Grossman tweeted. “Dudes in the replies be like ‘tHeYrE pRoTeCtInG tHeM fRoM rApE’. If they actually wanted to do that, they’d teach their daughters and especially their sons about consent and respecting people’s boundaries, not by threatening violence or potentially murdering someone,” wrote feminist blogger Tess McGill. Scientist and writer Marila Coutinho opined that the protective dad mentality “is the perfect father-failure.”

But not all commenters were as persuaded by Sprankle’s message.

“Ya man dadz r such creeps,” quipped National Review contributing editor Daniel Foster. “There are men, often people like you, who want to have sex with young girls. [Dads] like me will kill these predators, often people like you, with [our] multiple guns. That knowledge is what keeps sexual predators like you from approaching our girls,” wrote one commenter. Others suggested Sprankle needed to learn how to recognize a joke.

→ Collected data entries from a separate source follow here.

-- ==== Sys2Proof/Machine/Flags.lean ====
section
/-! DEFINITION. The flags: what each access of the data register does to them (spec/10_state.md R20 to R22,
spec/20_memory.md R55), the two interrupt requests (spec/60_exceptions.md R153, R154, R156), the guards of the transmitter
(spec/44_line_engine.md R136, R137), and the register images (spec/30_encoding.md R79, R81). -/

namespace Sys2Proof.Machine

/-- A write of `DATA`: "`p.TDR <- b ; p.DRE <- 0 ; p.TXC <- 0`" (R116, R55(b)); with `DRE = 0` it is a fault (R142). -/
def Port.writeData (p : Port) (b : Byte) : Except Fault Port :=
  if p.dre then .ok { p with tdr := b, dre := false, txc := false } else .error .dataRegisterOccupied

/-- A read of `DATA`: it "returns `RDR` and clears `RXC`" (R55(a)). -/
def Port.readData (p : Port) : Byte × Port := (p.rdr, { p with rxc := false })

/-- The request of `ISR.RX` (R153): `gie == 1 and p.RXCIE == 1 and p.RXC == 1`. -/
def Port.rxRequest (gie : Bool) (p : Port) : Bool := gie && p.rxcie && p.rxc

/-- The request of `ISR.TX` (R154): `gie == 1 and p.DREIE == 1 and p.DRE == 1`. -/
def Port.txRequest (gie : Bool) (p : Port) : Bool := gie && p.dreie && p.dre

/-- `ISR.RX` may run now: requested, and not behind `ISR.TX` in the order of `isrOrder` (R156). -/
def Port.rxGrant (order : IsrOrder) (gie : Bool) (p : Port) : Bool :=
  p.rxRequest gie && !(decide (order = .txFirst) && p.txRequest gie)

/-- `ISR.TX` may run now: requested, and not behind `ISR.RX` in the order of `isrOrder` (R156). -/
def Port.txGrant (order : IsrOrder) (gie : Bool) (p : Port) : Bool :=
  p.txRequest gie && !(decide (order = .rxFirst) && p.rxRequest gie)

/-- The guard of `HW.TXLOAD` (R136): `p.TXEN = 1` and `p.DRE = 0` and `p.TSR = idle`. -/
def Port.txloadGuard (p : Port) : Bool := p.txen && !p.dre && decide (p.tsr = .idle)

/-- The guard of `HW.TXDONE` (R137): `p.TSR = busy(f)`. -/
def Port.txdoneGuard (p : Port) : Bool :=
  match p.tsr with
  | .idle => false
  | .busy _ => true

/-- The port's registers (R79). -/
inductive IoReg where
  | status
  | ctrl
  | frame
  | divLo
  | divHi
  | data
  deriving DecidableEq, Repr

/-- The register at an `IO` address (R56, R79). -/
def ioReg (io : PortConfig) (a : Nat) : Option IoReg :=
  if a = io.statusAddr then some .status
  else if a = io.ctrlAddr then some .ctrl
  else if a = io.frameAddr then some .frame
  else if a = io.divLoAddr then some .divLo
  else if a = io.divHiAddr then some .divHi
  else if a = io.dataAddr then some .data
  else none

/-- A byte with bit `k` set when `v` holds, zero elsewhere. -/
def bitAt (k : Nat) (v : Bool) : Byte := if v then BitVec.ofNat 8 (2 ^ k) else 0

/-- What a register reads as (R79, R81). Bits `PortConfig` does not name read as the 0 they are written with (log entry 22). -/
def Port.image (p : Port) : IoReg → Byte
  | .status => bitAt p.io.rxcBit p.rxc ||| bitAt p.io.txcBit p.txc ||| bitAt p.io.dreBit p.dre ||| bitAt p.io.u2xBit p.u2x
  | .ctrl =>
    bitAt p.io.rxcieBit p.rxcie ||| bitAt p.io.dreieBit p.dreie ||| bitAt p.io.rxenBit p.rxen ||| bitAt p.io.txenBit p.txen
  | .frame => p.frame
  | .divLo => BitVec.ofNat 8 p.div
  | .divHi => BitVec.ofNat 8 (p.div / 256)
  | .data => p.rdr

/-- `MemRead(IO, r, 1)` (R55): the value, and the port after the read's side effect. -/
def Port.ioRead (p : Port) (r : IoReg) : Byte × Port :=
  match r with
  | .data => p.readData
  | _ => (p.image r, p)

/-- `MemWrite(IO, r, 1, v)` (R55, R79): `RXC`, `TXC`, `DRE` are read only; a half of `DIV` replaces that half (R52). -/
def Port.ioWrite (c : Cfg) (p : Port) (r : IoReg) (v : Byte) : Except Fault Port :=
  match r with
  | .status => .ok { p with u2x := v.getLsbD p.io.u2xBit }
  | .ctrl =>
    .ok { p with
      rxcie := v.getLsbD p.io.rxcieBit, dreie := v.getLsbD p.io.dreieBit
      rxen := v.getLsbD p.io.rxenBit, txen := v.getLsbD p.io.txenBit }
  | .frame => .ok { p with frame := v }
  | .divLo => .ok { p with div := (p.div / 256 * 256 + v.toNat) % 2 ^ c.divBits }
  | .divHi => .ok { p with div := (v.toNat * 256 + p.div % 256) % 2 ^ c.divBits }
  | .data => p.writeData v

end Sys2Proof.Machine
end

Sprankle – who endorses secularism, sex education, sexual liberation, cats and satanic worship in his blue-checkmarked Twitter bio – often promotes liberal-minded views to his more than 20,000 followers on a plethora of subjects. Last year, he sparked controversy by tweeting that the “virgin birth story is about an all-knowing, all-powerful deity impregnating a human teen” and “there is no definition of consent that would include that scenario.”

One of the most fiercely debated issues in feminism’s struggle against the patriarchy is the effect societal norms have on oppressing women’s sexuality. Feminists have consistently decried traditional values as sexist, outmoded and oppressive attempts to control their bodies.